Perhaps, as it may fall out, to be put to death.

What that means is that the US is trying to maintain a level of control over their prisoners’ lives to goes far deeper than what we normally think of when we think prison-as-controlled-environment.

“I do not want to kill myself,” one of the Gitmo detainees is quoted as saying. “My religion prohibits suicide. But I will not eat or drink until I die, if necessary, to protest the injustice of this place.”

Albert Camus wrote that suicide is the “one truly serious philosophical question.” Everything else outside of that is secondary. In “The Myth of Sisyphus,” Camus is referring mostly to the reactive, seemingly inexplicable act: “An act like this is prepared within the silence of the heart, as is a great work of art. The man himself is ignorant of it. One evening he pulls the trigger or jumps.”

Death-by-hunger-strike is different in that it very much is a planned event. It takes place over a long period of time. Its practitioners are far from “ignorant of it.” But it very much gets to the core of Camus’s project in “Sisyphus” – the meaning of life. Camus argues that just because life is absurd does not mean the actions we take within it do not have meaning. In fact, life’s absurdity endows our every single action with meaning – that’s existentialism’s whole project.
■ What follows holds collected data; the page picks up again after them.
-- ==== Sys2Proof/Syntax.lean ====
section
/-!
DEFINITION. The syntax: one constructor of `Instr` for every row of spec/opcode_table.json, 292 words and
114 events (spec/95_what_each_step_holds.md), and the operand record of each instruction format (04 R93 to R98).
-/
namespace Sys2Proof

/-- A resource that allotment instructions request (11 R308 to R311). -/
inductive Resource where
  | vregs | pages | tiles | sequencer
deriving DecidableEq, Repr

/-- Where uncorrectable data was found (19 R414: the DETAIL codes 0 to 5 of DATA_ERR). -/
inductive DataSource where
  | hbm | l2 | l1 | scratchpad | crs | accumulator
deriving DecidableEq, Repr

/-- The TDISP state of a virtual function's interface (22 R462). -/
inductive TdiState where
  | unlocked | locked | run | error
deriving DecidableEq, Repr

/-- A block of device registers that the host writes and reads (14 R341, 15 R364, 17 R383, 19 R420 R431, 21 R443, 22 R468), or the
PCIe configuration space of a function (22 R463, R466), or the on-chip trace buffer of a die (19 R431), or a certificate slot of SPDM
(22 R464). `byPf` says that the PF goes through its own image of a virtual function's block. -/
inductive RegBlock where
  | vfRegs (vf : Nat) (byPf : Bool)
  | binder
  | context (vf : Nat)
  | debug (vf : Nat) (byPf : Bool)
  | trace (die : Nat)
  | platform
  | bringUp
  | config (fn : Nat)
  | traceBuf (die : Nat)
  | certificate (slot : Nat)
deriving DecidableEq, Repr

/-- What arrives for a rank of a collective (21 R448, R449, R454): the stitch link, the fabric tag that its packets bear, and the bytes of
the block. -/
structure NodeBlock where
  link : Nat
  tag : BitVec 16
  bytes : List (BitVec 8)
deriving DecidableEq, Repr

/-- What a bring-up meets (22 R464, R466, R467): the manifest, with the number of VFs and the PCIe identifiers, the results of each
step, and the public key that each die derives, C-die 0 to 3 and then the hub. -/
structure BootOutcome where
  signatureOk : Bool
  version : BitVec 32
  keysOk : Bool
  hbmOk : Bool
  spineOk : Bool
  kernelOk : Bool
  linksDown : BitVec 16
  powerCap : BitVec 12
  digests : List (BitVec 384)
  dieKeys : List (BitVec 768)
  vfCount : BitVec 10
  pcieIds : BitVec 64
deriving DecidableEq, Repr

/-- Operands of format HW (R98): G0 to G7 and Y0 to Y7. -/
structure OpHint where
  gaps : BitVec 16
  yields : BitVec 8
deriving DecidableEq, Repr

/-- Operands of format RP (R98): count and stepped fields. -/
structure OpRep where
  cnt : BitVec 6
  fmD : Bool
  fmA : Bool
  fmB : Bool
  str : BitVec 2
deriving DecidableEq, Repr

/-- Operands of format VR with TA = TB = 0 (R143). -/
structure OpStage where
  vd : BitVec 7
  va : BitVec 7
  vb : BitVec 7
deriving DecidableEq, Repr

/-- Operands of format MODE payload (R139): field masks and values. -/
structure OpMode where
  mask : BitVec 6
  nanp : Bool
  ftz : Bool
  sat : Bool
  rnd : BitVec 3
  et : BitVec 4
  grd : BitVec 3
deriving DecidableEq, Repr

/-- Operands of format CT with SA at [5:0]. -/
structure OpA where
  sa : BitVec 6
deriving DecidableEq, Repr

/-- Operands of format CT with SD at [5:0]. -/
structure OpD where
  sd : BitVec 6
deriving DecidableEq, Repr

/-- Operands of format SGET payload (R139). -/
structure OpSget where
  sd : BitVec 6
  num : BitVec 12
deriving DecidableEq, Repr

/-- Operands of format SSET payload (R139). -/
structure OpSset where
  sa : BitVec 6
  num : BitVec 12
deriving DecidableEq, Repr

/-- Operands of format IMM16 payload (R144). -/
structure OpImm where
  imm : BitVec 16
deriving DecidableEq, Repr

/-- Operands of format CT with SA at [11:6] and SD at [5:0]. -/
structure OpDA where
  sa : BitVec 6
  sd : BitVec 6
deriving DecidableEq, Repr

/-- Operands of format BR (R94) with a scalar condition. -/
structure OpBr where
  sa : BitVec 6
  off : BitVec 16
deriving DecidableEq, Repr

/-- Operands of format BR with a predicate condition (R103). -/
structure OpBrP where
  pa : BitVec 3
  off : BitVec 16
deriving DecidableEq, Repr

/-- Operands of format BR always (R103). -/
structure OpBrAlways where
  off : BitVec 16
deriving DecidableEq, Repr

/-- Operands of format JP (R94). -/
structure OpJ where
  off : BitVec 26
deriving DecidableEq, Repr

/-- Operands of format SR with SA and TA only (R152). -/
structure OpJr where
  sa : BitVec 6
  ta : Bool
deriving DecidableEq, Repr

/-- Operands of format LOOP payload (R119). -/
structure OpLoop where
  len : BitVec 5
  cnt : BitVec 6
deriving DecidableEq, Repr

/-- Operands of format SR (R94). -/
structure OpSR where
  sd : BitVec 6
  sa : BitVec 6
  sb : BitVec 6
  ta : Bool
  tb : Bool
deriving DecidableEq, Repr

/-- Operands of format SR of a unary member (R157). -/
structure OpSR1 where
  sd : BitVec 6
  sa : BitVec 6
  ta : Bool
deriving DecidableEq, Repr

/-- Operands of format SI (R94). -/
structure OpSI where
  sd : BitVec 6
  sa : BitVec 6
  imm : BitVec 12
deriving DecidableEq, Repr

/-- Operands of format SI of a shift member: the amount is IMM12[5:0] (R158). -/
structure OpSh where
  sd : BitVec 6
  sa : BitVec 6
  amt : BitVec 6
deriving DecidableEq, Repr

/-- Operands of format SL (R94). -/
structure OpSL where
  sd : BitVec 6
  imm : BitVec 20
deriving DecidableEq, Repr

/-- Operands of format SM (R95). -/
structure OpSM where
  sd : BitVec 6
  sa : BitVec 6
  off : BitVec 11
deriving DecidableEq, Repr

/-- Operands of format SA (R95). -/
structure OpSA where
  sem : BitVec 2
  scp : BitVec 3
  sd : BitVec 6
  sa : BitVec 6
  sb : BitVec 5
deriving DecidableEq, Repr

/-- Operands of format SA of ld (R257). -/
structure OpSALd where
  sem : BitVec 2
  scp : BitVec 3
  sd : BitVec 6
  sa : BitVec 6
deriving DecidableEq, Repr

/-- Operands of format SA of st (R257). -/
structure OpSASt where
  sem : BitVec 2
  scp : BitVec 3
  sa : BitVec 6
  sb : BitVec 5
deriving DecidableEq, Repr

/-- Operands of format SO (R95). -/
structure OpSO where
  sd : BitVec 6
  sa : BitVec 6
  scp : BitVec 3
  off : BitVec 8
deriving DecidableEq, Repr

/-- Operands of format VR (R93). -/
structure OpVR where
  ta : Bool
  tb : Bool
  vd : BitVec 7
  va : BitVec 7
  vb : BitVec 7
deriving DecidableEq, Repr

/-- Operands of format VI (R93). -/
structure OpVI where
  ta : Bool
  vd : BitVec 7
  va : BitVec 7
  imm : BitVec 8
deriving DecidableEq, Repr

/-- Operands of format VR of a unary member. -/
structure OpVR1 where
  ta : Bool
  vd : BitVec 7
  va : BitVec 7
deriving DecidableEq, Repr

/-- Operands of format CV (R93). -/
structure OpCV where
  rnd : BitVec 3
  ta : Bool
  vd : BitVec 7
  va : BitVec 7
  st : BitVec 4
  dt : BitVec 4
deriving DecidableEq, Repr

/-- Operands of format VS of VMXQ and VMXD: FN is the block format (R177). -/
structure OpMX where
  fmt : BitVec 3
  ta : Bool
  vd : BitVec 7
  va : BitVec 7
deriving DecidableEq, Repr

/-- Operands of format VR of VCMP: PD in VD[16:14] (R105). -/
structure OpVCmp where
  ta : Bool
  tb : Bool
  pd : BitVec 3
  va : BitVec 7
  vb : BitVec 7
deriving DecidableEq, Repr

/-- Operands of format VS with a scalar destination in SB (R184, R188). -/
structure OpVSRed where
  ta : Bool
  va : BitVec 7
  sb : BitVec 6
deriving DecidableEq, Repr

/-- Operands of format PR (R96) of two predicates. -/
structure OpPR2 where
  pd : BitVec 3
  pa : BitVec 3
  pb : BitVec 3
deriving DecidableEq, Repr

/-- Operands of format PR of one predicate. -/
structure OpPR1 where
  pd : BitVec 3
  pa : BitVec 3
deriving DecidableEq, Repr

/-- Operands of format PR of PSET. -/
structure OpPSet where
  pd : BitVec 3
  sa : BitVec 6
deriving DecidableEq, Repr

/-- Operands of format PR with a scalar destination in SA (R185). -/
structure OpPGet where
  pa : BitVec 3
  sd : BitVec 6
deriving DecidableEq, Repr

/-- Operands of format VS of a vector move (R187). -/
structure OpVS1 where
  ta : Bool
  vd : BitVec 7
  va : BitVec 7
deriving DecidableEq, Repr

/-- Operands of format VS of VBCAST. -/
structure OpVBc where
  vd : BitVec 7
  sb : BitVec 6
deriving DecidableEq, Repr

/-- Operands of format VS of VIOTA: VA holds the stride (R188). -/
structure OpVIota where
  vd : BitVec 7
  k : BitVec 7
  sb : BitVec 6
deriving DecidableEq, Repr

/-- Operands of format VS of VEXT. -/
structure OpVExt where
  ta : Bool
  vd : BitVec 7
  va : BitVec 7
  sb : BitVec 6
deriving DecidableEq, Repr

/-- Operands of format VM (R95). -/
structure OpVM where
  vd : BitVec 7
  sb : BitVec 6
  vo : BitVec 7
  t : Bool
  sc : BitVec 2
deriving DecidableEq, Repr

/-- Operands of format VM of VLDU (R251). -/
structure OpVLdu where
  vd : BitVec 7
  sb : BitVec 6
deriving DecidableEq, Repr

/-- Operands of format AT (R95). -/
structure OpAT where
  sem : BitVec 2
  scp : BitVec 3
  vd : BitVec 7
  vo : BitVec 7
  sbx : BitVec 3
deriving DecidableEq, Repr

/-- Operands of format VO (R95). -/
structure OpVO where
  vd : BitVec 7
  sb : BitVec 6
  vo : BitVec 7
  scp : BitVec 3
deriving DecidableEq, Repr

/-- Operands of format FENCE payload (R259). -/
structure OpFence where
  scp : BitVec 3
  sem : BitVec 2
deriving DecidableEq, Repr

/-- Operands of format barrier payload (R259). -/
structure OpBar where
  id : BitVec 4
deriving DecidableEq, Repr

/-- Operands of format BARINIT payload (R259). -/
structure OpBarInit where
  sa : BitVec 6
  id : BitVec 4
deriving DecidableEq, Repr

/-- Operands of format CJOIN payload (R259). -/
structure OpCJoin where
  exp : BitVec 2
  sa : BitVec 6
  sd : BitVec 6
deriving DecidableEq, Repr

/-- Operands of format SOPEN payload (R264). -/
structure OpSOpen where
  sa : BitVec 6
  port : BitVec 7
deriving DecidableEq, Repr

/-- Operands of format SCLOSE and SDRAIN payload (R264). -/
structure OpPort where
  port : BitVec 7
deriving DecidableEq, Repr

/-- Operands of format BCLOSE payload (R277). -/
structure OpBClose where
  rw : BitVec 2
  sd : BitVec 6
deriving DecidableEq, Repr

/-- Operands of format CT with SB at [11:6] and SA at [5:0]. -/
structure OpAB where
  sb : BitVec 6
  sa : BitVec 6
deriving DecidableEq, Repr

/-- Operands of format TBARR payload (R277). -/
structure OpTBArr where
  scp : BitVec 3
  sa : BitVec 6
deriving DecidableEq, Repr

/-- Operands of format TBWAIT payload (R277). -/
structure OpTBWait where
  scp : BitVec 3
  sa : BitVec 6
  sd : BitVec 6
deriving DecidableEq, Repr

/-- Operands of format releasing member (R308). -/
structure OpRel where
  sa : BitVec 6
deriving DecidableEq, Repr

/-- Operands of format QV of TSPAWN (R315). -/
structure OpQSpawn where
  sh : BitVec 6
  se : BitVec 6
  va : BitVec 7
deriving DecidableEq, Repr

/-- Operands of format QV (R96). -/
structure OpQV where
  sh : BitVec 6
  va : BitVec 7
deriving DecidableEq, Repr

/-- Operands of format QV of EQFIRE. -/
structure OpEqFire where
  sh : BitVec 6
  se : BitVec 6
deriving DecidableEq, Repr

/-- Operands of format DR (R96). -/
structure OpDrain where
  rnd : BitVec 3
  acc : BitVec 2
  q : BitVec 2
  vd : BitVec 7
  sb : BitVec 6
  dt : BitVec 3
deriving DecidableEq, Repr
And it’s this notion – of self-determination, of rights and responsibilities – that is at the core of this force-feeding debate at Guantánamo. These people have nothing – nothing – with which to assert their humanity except by starving themselves, by putting themselves through the most drawn-out, agonizing death imaginable.

Sieges on cities worked because starving people breaks their spirits. Warlords and mafias control entire areas by controlling food – some would say dictators control entire countries or populaces that way. World hunger is a solvable problem – that’s what Shekinah is raising awareness about and money for.

And we, the Superabundant, are controlling people’s continued existence by force-feeding them. Brutal fucking irony, that, no?

What do you think?

Are we robbing these people of their humanity?

Or am I missing something?

Should you be allowed to starve to death?

How different is that from euthanasia?

Is is the context that makes it different?

What is the context in which it’d be okay?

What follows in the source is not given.